### What is required
Out of the data below, copy every line with the string "LinkErr".

### Material supplied
-- ==== Sys2Proof/Syntax.lean ====
section
/-!
DEFINITION. The commands of the block: one constructor per row of spec/opcode_table.json, with the row's operands
(log entry 1). A row has no bits of its own, so no word spells a command.
-/

namespace Sys2Proof

/-- Who makes a register access (R9): control-die firmware, the BMC, the JTAG debugger (R471), a port's physical
function, a port's virtual function (port 0 A, 1 B). -/
inductive Who where
  | firmware
  | bmc
  | jtag
  | pf (port : Nat)
  | vf (port fn : Nat)
  deriving DecidableEq, Repr

/-- What a link receiver or a read found: no error, an error it corrected, an uncorrectable payload error, an
uncorrectable header or sideband error (R217, R338, R359). -/
inductive LinkErr where
  | ok | corrected | payload | header
  deriving DecidableEq, Repr

/-- How a flit at the head of a router's input moves on: the outputs that act on it, as a mask (0 N, 1 E, 2 S, 3 W, 4 EDGE,
5 LAND), and what its receiver found when it looked at it. -/
structure FlitTake where
  outs : Nat
  err : LinkErr
  deriving DecidableEq, Repr

/-- The memory die or the set that a request names, and whether a window write that concerns it is performed in the same
cycle (R388, R401). -/
structure Request where
  of : Nat
  meets : Bool
  deriving DecidableEq, Repr
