/-- Families in the order of the spec, part 1. -/
def RegFam.part1 : List RegFam :=
  [.mdaErr, .mdaErrinfo, .mdaGold, .mdaLtab, .mdaRqt, .mdaQhl, .srvCtl, .srvCfg,
   .srvCosta, .srvCostb, .srvAdm, .srvTime, .smpCfg, .srvSlot0, .srvSlot1, .srvSlot2,
   .srvSlot3, .monQhla, .monQhlb, .monQhlf, .monQhThr, .monQhCfg, .monQhStat, .pfabCtl,
   .pfabPkgid, .pfabTmo, .pfabErr, .pfabErrinfo, .pfabLnk, .pfabRt, .pfabArbw, .pfabPsel,
   .lnkPstat, .lnkPcfg, .lnkPcnt, .lnkSec, .lnkPkgrt, .lnkArbw, .lnkGmap, .wgtHdr]

/-- Families in the order of the spec, part 2. -/
def RegFam.part2 : List RegFam :=
  [.wgtDig, .wgtSeal, .wgtSwctl, .wgtSwstep, .wgtSwstat, .wgtPmap, .wgtMdcmd, .wgtLstat,
   .cmdVfctx, .cmdHtmo, .cmdStage, .cmdSdig, .cmdSqb, .cmdCqb, .cmdQcfg, .cmdQstat,
   .cmdSqtdb, .cmdCqhdb, .cmdAckdb, .cmdAerr, .cmdAerra, .cmdAper, .sem, .secQuotaa,
   .secQuotab, .secDbgctl, .secDbgnonce, .secDbgsig, .secBoot, .secSvn, .secIso, .clkCfg,
   .clkStat, .clkErr, .wagNow, .wagCap, .wagCapv, .wagCapp, .wagStat, .wagErr]

/-- Families in the order of the spec, part 3. -/
def RegFam.part3 : List RegFam :=
  [.wagCfg, .wagExt, .pwrLim, .pwrStat, .pwrPkgcap, .pwrPkgstat, .pwrErr, .thmStat,
   .thmSens, .thmCfg, .thmEvt, .thmTrip, .pwrBoot, .pwrReset, .hkXcfg, .hkUrg,
   .hkStat, .hkErr, .hkCh, .hkDiea, .hkDieb, .hkHbm, .calCtl, .calDie,
   .calTrim, .calAcc, .calAdc, .rasCtl, .rasStat, .rasStore, .rasRefill, .rasAlert,
   .rasAlertc, .pinSbcfg, .pinSbin, .pinTach, .dbgTcfg, .dbgTstart, .dbgTstop, .dbgTsink]

/-- Families in the order of the spec, part 4. -/
def RegFam.part4 : List RegFam :=
  [.dbgTsize, .dbgTstat, .dbgTwptr, .dbgRfreeze, .dbgRstatu, .dbgTctl, .dbgTdrop, .dbgRstatc,
   .monCfg, .monLbase, .monCtl, .monMinmax, .monCount, .monSum, .monMissed, .monBin,
   .monCtxcfg, .moncCtl, .moncMinmax, .moncCount, .moncSum, .moncMissed, .moncBin, .dbgRingc,
   .dbgRingu]

/-- Every family, in the order of the spec. -/
def RegFam.all : List RegFam :=
  part0 ++ part1 ++ part2 ++ part3 ++ part4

### Result of the exercise
inductive LinkErr where
  err : LinkErr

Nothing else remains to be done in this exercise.